World Tuberculosis Day Today: Not all upazilas have screening facilities
Although tuberculosis (TB) infections have been a concern for Bangladesh for quite a long time, screening facilities are still not available in every upazila.
Against this backdrop, World Tuberculosis Day 2019 is being observed today in the country under the slogan “It's the right time to make a pledge to create TB-free Bangladesh”.
According to the Global Tuberculosis Report 2018 of World Health Organization, Bangladesh is among the top 30 high burden countries for TB and multi-drug resistant TB (MDR-TB).
In such a condition, Dr MA Hamid Salim, MDR-TB advisor, National Tuberculosis Control Programme (NTCP), said the latest tool that can successfully detect TB on a molecular level and drug resistance -- Gene Xpert -- have not reached even half of the county's medical complexes.
He said, “Only about 209 Gene Xpert machines have so far been set up at different medical facilities but there are health complexes at 492 upazilas in Bangladesh.
On top of that, there are medical hospitals that need these tools too. If the number of tools is increased, combating TB would be a lot easier.”
By 2020, NTCP would set up a total of 270 Gene Xpert machines, he added.
“We initially had set a target to set up 650 machines by 2020; but we are falling short of the target for a fund crisis.” The cost of setting up a single testing machine is $37,000 (Tk 3,104,929 approximately), including purchase price.
In 2017, a total of 8,858 people died from the infectious disease and about 2.45 lakh people were treated for it, he added.
According to the WHO report, the numbers of new TB patients and death were higher -- 221 and 36 respectively per one lakh people in 2017. The total number of patients and deaths would be 3.64 lakh and 59,000.

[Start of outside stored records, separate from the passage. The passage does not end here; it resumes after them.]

-- ==== Sys2Proof/Laws/KeepEvent.lean ====
section
/-! SUPPORT. Which parts of the state the operations of Machine/Event.lean may change: every other part stays. -/
set_option linter.unusedSimpArgs false
set_option linter.unusedVariables false
namespace Sys2Proof.Machine


theorem State.idleGroup_without {W : List Part} (s : State) (src : Nat) (h : [Part.regs 15] ⊆ W) :
    (s.idleGroup src).without W = s.without W := by
  simp only [List.cons_subset, List.nil_subset, and_true] at h
  unfold State.idleGroup
  (repeat' split) <;> simp only [↓State.setField_without, page_evcHoldoff, Nat.reduceDiv, ↓without_ite, ↓without_foldl,
      ite_self, implies_true, List.cons_subset, List.nil_subset, and_true, and_self, true_and, h]

theorem State.unpend_without {W : List Part} (s : State) (n : Nat) (h : [Part.regs 15] ⊆ W) :
    (s.unpend n).without W = s.without W := by
  simp only [List.cons_subset, List.nil_subset, and_true] at h
  simp only [State.unpend, ↓State.setBit_without, ↓State.idleGroup_without, page_evcSrcStatus, Nat.reduceDiv,
      ↓without_ite, ↓without_foldl, ite_self, implies_true, List.cons_subset, List.nil_subset, and_true, and_self,
      true_and, h]

theorem State.relevel_without {W : List Part} (s : State) (n : Nat) (h : [Part.evc, .regs 15] ⊆ W) :
    (s.relevel n).without W = s.without W := by
  simp only [List.cons_subset, List.nil_subset, and_true] at h
  simp only [State.relevel, ↓State.setBit_without, ↓State.unpend_without, ↓State.pend_without, page_evcSrcStatus,
      Nat.reduceDiv, ↓without_ite, ↓without_foldl, ite_self, implies_true, List.cons_subset, List.nil_subset, and_true,
      and_self, true_and, h]

theorem State.ringWrite_without {W : List Part} (s : State) (by_ : Requester) (n : Nat) (h : [Part.evc, .log, .regs 15,
    .regs 20] ⊆ W) :
    (s.ringWrite by_ n).without W = s.without W := by
  simp only [List.cons_subset, List.nil_subset, and_true] at h
  simp only [State.ringWrite, ↓State.ring_without, ↓State.countErr_without, Reg.evcRingDropCnt, Nat.reduceDiv,
      ↓without_ite, ↓without_foldl, ite_self, implies_true, List.cons_subset, List.nil_subset, and_true, and_self,
      true_and, h]

theorem State.unpendWrite_without {W : List Part} (s : State) (n : Nat) (h : [Part.regs 15] ⊆ W) :
    (s.unpendWrite n).without W = s.without W := by
  simp only [List.cons_subset, List.nil_subset, and_true] at h
  simp only [State.unpendWrite, ↓State.unpend_without, ↓without_ite, ↓without_foldl, ite_self, implies_true,
      List.cons_subset, List.nil_subset, and_true, and_self, true_and, h]

theorem State.claimRead_without {W : List Part} (s : State) (c : Nat) (h : [Part.evc, .regs 15] ⊆ W) :
    (s.claimRead c).2.without W = s.without W := by
  simp only [List.cons_subset, List.nil_subset, and_true] at h
  unfold State.claimRead
  (repeat' split) <;> simp only [↓State.setBit_without, ↓State.unpend_without, ↓without_evc, page_evcSrcStatus,
      Nat.reduceDiv, ↓without_ite, ↓without_foldl, ite_self, implies_true, List.cons_subset, List.nil_subset, and_true,
      and_self, true_and, h]

theorem State.claimSource_without {W : List Part} (s : State) (c : Nat) (h : [Part.evc, .out, .regs 15] ⊆ W) :
    (s.claimSource c).without W = s.without W := by
  simp only [List.cons_subset, List.nil_subset, and_true] at h
  unfold State.claimSource
  (repeat' split) <;> simp only [↓State.claimRead_without, ↓State.emit_without, ↓without_ite, ↓without_foldl, ite_self,
      implies_true, List.cons_subset, List.nil_subset, and_true, and_self, true_and, h]

theorem State.popTop_without {W : List Part} (s : State) (c : Nat) (h : [Part.evc, .regs 15] ⊆ W) :
    (s.popTop c).without W = s.without W := by
  simp only [List.cons_subset, List.nil_subset, and_true] at h
  unfold State.popTop
  (repeat' split) <;> simp only [↓State.setBit_without, ↓State.relevel_without, ↓without_evc, page_evcSrcStatus,
      Nat.reduceDiv, ↓without_ite, ↓without_foldl, ite_self, implies_true, List.cons_subset, List.nil_subset, and_true,
      and_self, true_and, h]

theorem State.complete_without {W : List Part} (s : State) (c n : Nat) (h : [Part.evc, .log, .out, .regs 15,
    .regs 20] ⊆ W) :
    (s.complete c n).without W = s.without W := by
  simp only [List.cons_subset, List.nil_subset, and_true] at h
  simp only [State.complete, ↓State.countErr_without, ↓State.popTop_without, ↓State.raiseFault_without, ↓without_evc,
      Reg.evcStackFaultCnt, Nat.reduceDiv, ↓without_ite, ↓without_foldl, ite_self, implies_true, List.cons_subset,
      List.nil_subset, and_true, and_self, true_and, h]

theorem State.stackReset_without {W : List Part} (s : State) (c : Nat) (h : [Part.evc, .regs 15] ⊆ W) :
    (s.stackReset c).without W = s.without W := by
  simp only [List.cons_subset, List.nil_subset, and_true] at h
  simp only [State.stackReset, ↓State.setBit_without, ↓State.popTop_without, ↓without_evc, page_evcCoreFault,
      Nat.reduceDiv, ↓without_ite, ↓without_foldl, ite_self, implies_true, List.cons_subset, List.nil_subset, and_true,
      and_self, true_and, h]

theorem State.ownCore_without {W : List Part} (s : State) (by_ : Requester) (core off : Nat) (read : Bool)
    (f : State → State) (h : [Part.evc, .log, .out, .regs 15, .regs 20] ⊆ W) (hf : ∀ t, (f t).without W = t.without W) :
    (s.ownCore by_ core off read f).without W = s.without W := by
  simp only [List.cons_subset, List.nil_subset, and_true] at h
  have acc : ∀ t : State, ∀ c, (t.accessFault c (coreRegBase + off)).without W = t.without W :=
    fun t c => State.accessFault_without _ _ _ (by simp only [List.cons_subset, List.nil_subset, and_true, h])
  have emi : ∀ t : State, ∀ o, (t.emit o).without W = t.without W :=
    fun t o => State.emit_without _ _ (by simp only [List.cons_subset, List.nil_subset, and_true, h])
  have inner : (s.whenLive fun u => match by_ with
      | .core c => if 6 ≤ c then u.accessFault c (coreRegBase + off) else u
      | .pf0 => u).without W = s.without W := by
    refine State.whenLive_without _ _ fun t => ?_
    split
    · split
      · exact acc _ _
      · rfl
    · rfl
  unfold State.ownCore
  split
  · exact State.whenLive_without _ _ hf
  · dsimp only
    split
    · rw [State.whenLive_without _ _ fun t => emi t _]; exact inner
    · exact inner

theorem State.levelChange_without {W : List Part} (s : State) (n : Nat) (high : Bool) (h : [Part.evc, .regs 15,
    .regs 20] ⊆ W) :
    (s.levelChange n high).without W = s.without W := by
  simp only [List.cons_subset, List.nil_subset, and_true] at h
  have e0 := fun (s : State) (n : Nat) => State.relevel_without (W := W) s n (by simp only [List.cons_subset, List.nil_subset, and_true, Reg.sppStatus, Nat.reduceDiv, h])
  have r1 := fun (x0 : State) (x1 : Evc) => without_evc (W := W) x0 x1 (by simp only [h])
  unfold State.levelChange
  repeat' (first
    | with_reducible rfl
    | with_reducible refine (State.setBit_without _ _ _ _ (by simp only [List.cons_subset, List.nil_subset, and_true, Reg.sppStatus, Nat.reduceDiv, h])).trans ?_
    | with_reducible refine (State.whenLive_without _ _ (fun t => ?_)).trans ?_
    | with_reducible refine (e0 _ _).trans ?_
    | with_reducible refine (State.when_without _ _ _ (fun t => ?_)).trans ?_
    | with_reducible refine without_if ?_ ?_
    | with_reducible refine (without_foldl (fun t a => ?_) _ _).trans ?_
    | simp only [r1, h])

theorem State.groupExpiry_without {W : List Part} (s : State) (g : Nat) (h : [Part.regs 15] ⊆ W) :
    (s.groupExpiry g).without W = s.without W := by
  simp only [List.cons_subset, List.nil_subset, and_true] at h
  simp only [State.groupExpiry, ↓State.setField_without, page_evcHoldoff, Nat.reduceDiv, ↓without_ite, ↓without_foldl,
      ite_self, implies_true, List.cons_subset, List.nil_subset, and_true, and_self, true_and, h]

theorem State.startWatchdog_without {W : List Part} (s : State) (c : Nat) (first : Bool) (h : [Part.evc] ⊆ W) :
    (s.startWatchdog c first).without W = s.without W := by
  simp only [List.cons_subset, List.nil_subset, and_true] at h
  simp only [State.startWatchdog, ↓without_evc, ↓without_ite, ↓without_foldl, ite_self, implies_true, List.cons_subset,
      List.nil_subset, and_true, and_self, true_and, h]

theorem State.watchdogWrite_without {W : List Part} (s : State) (c : Nat) (v : Word) (h : [Part.evc, .regs 15] ⊆ W) :
    (s.watchdogWrite c v).without W = s.without W := by
  simp only [List.cons_subset, List.nil_subset, and_true] at h
  simp only [State.watchdogWrite, ↓State.setReg_without, ↓State.startWatchdog_without, page_evcCoreWdog, Nat.reduceDiv,
      ↓without_ite, ↓without_foldl, ite_self, implies_true, List.cons_subset, List.nil_subset, and_true, and_self,
      true_and, h]

theorem State.watchdogFirst_without {W : List Part} (s : State) (c : Nat) (h : [Part.evc, .out, .regs 15] ⊆ W) :
    (s.watchdogFirst c).without W = s.without W := by
  simp only [List.cons_subset, List.nil_subset, and_true] at h
  simp only [State.watchdogFirst, ↓State.startWatchdog_without, ↓State.raiseFault_without, ↓without_ite,
      ↓without_foldl, ite_self, implies_true, List.cons_subset, List.nil_subset, and_true, and_self, true_and, h]

theorem State.watchdogSecond_without {W : List Part} (s : State) (c : Nat) (h : [Part.hpt, .evc, .log, .regs 15,
    .regs 20] ⊆ W) :
    (s.watchdogSecond c).without W = s.without W := by
  simp only [List.cons_subset, List.nil_subset, and_true] at h
  simp only [State.watchdogSecond, ↓State.countErr_without, ↓State.startWatchdog_without, ↓State.domainReset_without,
      ↓without_hpt, Reg.pwrDomainSeen, Reg.evcWdogCnt, Nat.reduceDiv, ↓without_ite, ↓without_foldl, ite_self,
      implies_true, List.cons_subset, List.nil_subset, and_true, and_self, true_and, h]

end Sys2Proof.Machine
end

Commenting on the difference, Salim said WHO's report was based on estimates whereas NTCP's report was based on updated records.
Salim, however, could not mention how many people died of the disease in 2018. “The figure will be available at the end of 2019.”
On a recent visit to National Institute of Diseases of the Chest and Hospital (NIDCH), The Daily Star found the TB wards filled with patients.
Putting on a face mask, fifteen-year old Md Samir, an SSC examinee, sat there blank among the other patients at the hospital's MDR-TB Ward. “In January, he complained of chest pain, fever and vomiting. After tests, he was diagnosed with TB and given medication,” said his mother Farzana.
His condition did not improve by the time the exams began in February. “Even though he was suffering in pain, he appeared for the examination,” she said.
They admitted Samir again in hospital on March 17 and his condition has improved since.
Although there was progress in the last few decades, drug-resistant TB continues to be a public health crisis, according to WHO.
In 2017, about 558,000 people worldwide developed TB that was resistant to rifampicin, the most effective firstline drug, and of these, 82 percent had MDR-TB.
Drug resistance (DR) emerges when anti-TB medicines are used inappropriately through incorrect prescription by health care providers, poor quality drugs, and end treatment prematurely.
Fazlul Haque, 32, has been taking treatment for about one month at the MDR-TB Ward at NIDCH.
He was first diagnosed with the problem two years ago when he had a medical test for Bahrain. “I was rejected. They told me I have chest problems,” said Haque.
He took some medication and appeared again for the medical test six months later. But he was rejected the second time too.
His coughing had gradually increased. “In November last year, I was diagnosed with TB. I took medicine, but my condition did not improve. Rather it deteriorated,” said Haque, adding that he never stopped taking the medicine.
NTCP's National Programme Coordinator Dr Rupali Sisir Banu told The Daily Star that living in congested rooms, damp conditions, and malnutrition were major reasons behind TB.
“People living in slums are more prone to TB,” she said.
About three million people are given TB treatment and one million lives were saved in the last 18 years, according to NTCP.
According to officials at the Chattogram Civil Surgeon Office, a total of 18,067 patients were detected with TB in the port city in 2018, of whom, 0.6 percent patients were DR-TB.
According to experts, the cost of treatment for a DR-TB patient is 30 times higher than a normal TB patient. The duration of treatment is also longer.
“It is a challenge for us to control drug resistance in TB in the district as all the patients are yet to be brought under a Directly Observed Treatment, short course (DOTs),” said Dr Bishakha Ghose, Chattogram divisional TB expert under National TB Control Programme.
As Chattogram is densely populated, people are more vulnerable to coming in contact with TB germs through coughing and sneezing of TB patients, she said.
Under the World Health Organisation guideline for TB treatment, a patient must take medicine everyday in front of a health official in DOTs centre, said the doctor.
But in many cases patients do not come to the centres every day, resulting in DR-TB, she added.
The civil surgeon said they were successful in curing 95 percent of TB patients, while 16 percent of total patients are still out of the purview of treatment.
In Chattogram, there are 99 DOTs centres and six DR-TB detecting laboratories.